#  Large Movie Review Dataset

We provide a set of 25,000 highly polar movie reviews for training, and 25,000 for testing. 
There is additional unlabeled data for use as well. 
Raw text and already processed bag of words formats are provided


#### importing the data set 

In [1]:
import nltk
import random
import pickle
from nltk.corpus import movie_reviews
import os
import pandas as pd

Basically, in plain English, the above code is translated to: 
In each category (we have pos or neg), take all of the file IDs (each review has its own ID), 
then store the word_tokenized version (a list of words) for the file ID, followed by the positive or negative 
label in one big list.

Next, we use random to shuffle our documents. 
This is because we're going to be training and testing. If we left them in order, chances are we'd train on 
all of the negatives, some positives, and then test only against positives. 
We don't want that, so we shuffle the data.

Then, just so you can see the data you are working with, we print out documents[1], 
which is a big list, where the first element is a list the words, and 
the 2nd element is the "pos" or "neg" label.

In [2]:
documents = [(list(movie_reviews.words(fileid)), category)
             for category in movie_reviews.categories()
             for fileid in movie_reviews.fileids(category)]

random.shuffle(documents)

all_words = []

for w in movie_reviews.words():
    all_words.append(w.lower())

all_words = nltk.FreqDist(all_words)

word_features = list(all_words.keys())[:3000]

# def find_features(documents):
#     words = tuple(documents)
#     features = {}
#     for w in word_features:
#         features[w] = (w in words)

#     return features

# features = find_features(documents)


#### Converting words to Features with NLTK

Mostly the same as before, only with now a new variable, word_features, which contains the top 3,000 
most common words.

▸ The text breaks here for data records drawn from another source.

theorem test_meets_ReleasesGiveSlots :
    (∀ s ∈ [releasing, awaiting], s.calm = true ∧ s.steady = true ∧ mirrored 1 64 2 20 ∈ s.records ∧
      ((Change.start s).release (mirrored 1 64 2 20)).fits = true ∧ s.jrn.lastJsn ≤ 4294967295) ∧
    (releasing.plan.candidates = ⟨0, 512, false, 0⟩ :: [] ∧ releasing.plan.victims = [] ++ ⟨1, 0⟩ :: [] ∧
      releasing.recordOf 0 = some { tracked 0 0 64 with heat := 512 } ∧
      releasing.recordOf 1 = some (mirrored 1 64 2 20) ∧ releasing.works = true ∧ releasing.supply.mode = .run ∧
      releasing.supply.warning = false ∧ releasing.stalled = false ∧ releasing.jrn.fault = none ∧
      64 ≤ releasing.heat.budget ∧
      releasing.params.tPromote ≤ { tracked 0 0 64 with heat := 512 }.density releasing.heat.epoch ∧
      releasing.pool.free.length + releasing.pool.quarantine.countP (fun q => !q.retire) <
        64 + releasing.params.reserveSlots ∧
      releasing.canTake false [.extentSet ({ tracked 0 0 64 with heat := 512 } : Rec).described] = true ∧
      releasing.isRetiring 1 = false ∧
      (mirrored 1 64 2 20).density releasing.heat.epoch + releasing.params.hysteresis < 512) ∧
    (awaiting.works = true ∧ awaiting.isRetiring 1 = true) ∧ extentsSound releasing.records :=
  ⟨by decide, by decide, by decide, ⟨by decide, by decide, by decide⟩⟩

/-- Entries that have become unfit beside one that only has an open write, and no victim that passes. -/
def unfitting : State :=
  { part
      [{ tracked 0 0 64 with heat := 512 }, { mirrored 1 64 2 20 with openWrites := 1 },
        { mirrored 2 66 2 22 with pinned := true }, tracked 3 68 2, mirrored 4 70 2 24] [] .stopped with
    plan := { Planner.reset with
      candidates := [⟨0, 512, false, 0⟩], victims := [⟨1, 0⟩, ⟨2, 0⟩, ⟨3, 0⟩, ⟨4, 0⟩, ⟨9, 0⟩] }
    pool := { SlotPool.reset with pendingRetire := [⟨24, .record 4⟩] } }

theorem test_meets_ReleasesGiveSlots_unfit :
    (unfitting.calm = true ∧ unfitting.steady = true ∧ unfitting.works = true ∧ unfitting.supply.mode = .run ∧
      unfitting.supply.warning = false ∧ unfitting.stalled = false ∧ unfitting.jrn.fault = none ∧
      unfitting.plan.candidates = ⟨0, 512, false, 0⟩ :: [] ∧
      unfitting.recordOf 0 = some { tracked 0 0 64 with heat := 512 } ∧ 64 ≤ unfitting.heat.budget ∧
      unfitting.params.tPromote ≤ { tracked 0 0 64 with heat := 512 }.density unfitting.heat.epoch ∧
      unfitting.pool.free.length + unfitting.pool.quarantine.countP (fun q => !q.retire) <
        64 + unfitting.params.reserveSlots ∧
      unfitting.canTake false [.extentSet ({ tracked 0 0 64 with heat := 512 } : Rec).described] = true ∧
      unfitting.plan.victims.all (fun v => (unfitting.recordOf v.record).all (fun x =>
        unfitting.unfit v || decide (0 < x.openWrites))) = true) ∧
    extentsSound unfitting.records := ⟨by decide, ⟨by decide, by decide, by decide⟩⟩

/-- R104: pinned, TRACKED, retiring and gone leave the list; an open write alone keeps its entry. -/
theorem test_victims_unfit : (after (.victimRelease 0) unfitting).plan.victims = [⟨1, 0⟩] := by decide

theorem test_victimRelease :
    (after (.victimRelease 0) releasing).records.map (fun r => r.state) = [.tracked, .tracked] ∧
      (after (.victimRelease 0) releasing).pool.quarantine = [⟨20, 1, false⟩, ⟨21, 1, false⟩] := by decide

theorem test_waitingRetirementRelease :
    (after (.waitingRetirementRelease 1 0) awaiting).pool.quarantine = [⟨20, 1, true⟩, ⟨21, 1, false⟩] ∧
      (after (.waitingRetirementRelease 1 0) awaiting).jrn.lastJsn = 2 := by decide

/-- Slot 15 of record 1, which holds grains 4 to 7 on slots 14 to 17, awaits retirement. -/
def pended (s : State) : State := { s with pool := { s.pool with pendingRetire := [⟨15, .record 1⟩] } }

/-- Its last open write, which created record 7. -/
def pendedWrite (now : Nat) : State :=
  pended
    { withWrite
        (part
          [{ mirrored 1 4 4 14 with openWrites := 1 }, { dirty 7 64 2 20 3 with openWrites := 1, absorbOpen := true }]
          [] .stopped)
        (openedAt 4 62 [⟨1, false⟩, ⟨7, true⟩]) with now := now }

/-- Its write-back, the write to the platter issued. -/
def pendedBack : State :=
  pended (withJob (part [{ dirty 1 4 4 14 3 with state := .writingBack }] [] .spinning)
    { id := 0, kind := .writeback 3, record := 1, first := 4, len := 4, stage := .two, cancel := false, attempts := 0 }
    [⟨0, .platterWrite 0 4 4 3⟩] [])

Next, we're going to build a quick function that will find these top 3,000 words in 
our positive and negative documents, marking their presence as either positive or negative:

In [3]:
def find_features(documents):
    words = tuple(documents)
    features = {}
    for w in word_features:
        features[w] = (w in words)

    return features

features = find_features(documents)


 we can print one feature set

In [4]:
# print((find_features(movie_reviews.words('neg/cv000_29416.txt'))))

Then we can do this for all of our documents, saving the feature existence booleans and their 
respective positive or negative categories by doing:

In [5]:
featuresets = [(find_features(rev), category) for (rev, category) in documents]

we need to go ahead and split up the data into a training set and a testing set.

In [6]:
# set that we'll train our classifier with
training_set = featuresets[:1900]

# set that we'll cross validation our classifier with
cross_validation=training_set[:400]

# set that we'll test against.
testing_set = featuresets[1900:]

In [7]:
# open a file, where you want to store the data
file = open('testing.pickel', 'wb')

# dump information to that file
pickle.dump(testing_set, file)

# close the file
file.close()

## Naive Bayes Classifier with NLTK:
    This is a pretty popular algorithm used in text classification, so it is only fitting that we try it 
    out first

In [8]:
classifier = nltk.NaiveBayesClassifier.train(training_set)

In [9]:
print("Classifier accuracy percent training_set:",(nltk.classify.accuracy(classifier, cross_validation))*100)


Classifier accuracy percent training_set: 87.25


In [10]:
classifier.show_most_informative_features(15)

Most Informative Features
                   sucks = True              neg : pos    =     17.6 : 1.0
                  annual = True              pos : neg    =      9.7 : 1.0
                     ugh = True              neg : pos    =      9.6 : 1.0
                 frances = True              pos : neg    =      9.1 : 1.0
                   groan = True              neg : pos    =      7.6 : 1.0
              schumacher = True              neg : pos    =      7.4 : 1.0
             silverstone = True              neg : pos    =      7.0 : 1.0
                 idiotic = True              neg : pos    =      7.0 : 1.0
                  shoddy = True              neg : pos    =      7.0 : 1.0
           unimaginative = True              neg : pos    =      7.0 : 1.0
               atrocious = True              neg : pos    =      6.6 : 1.0
                obstacle = True              pos : neg    =      6.4 : 1.0
                 cunning = True              pos : neg    =      6.4 : 1.0

### Saving Classifiers with NLTK

In [11]:
save_classifier = open("naivebayes.pickle","wb")
pickle.dump(classifier, save_classifier)
save_classifier.close()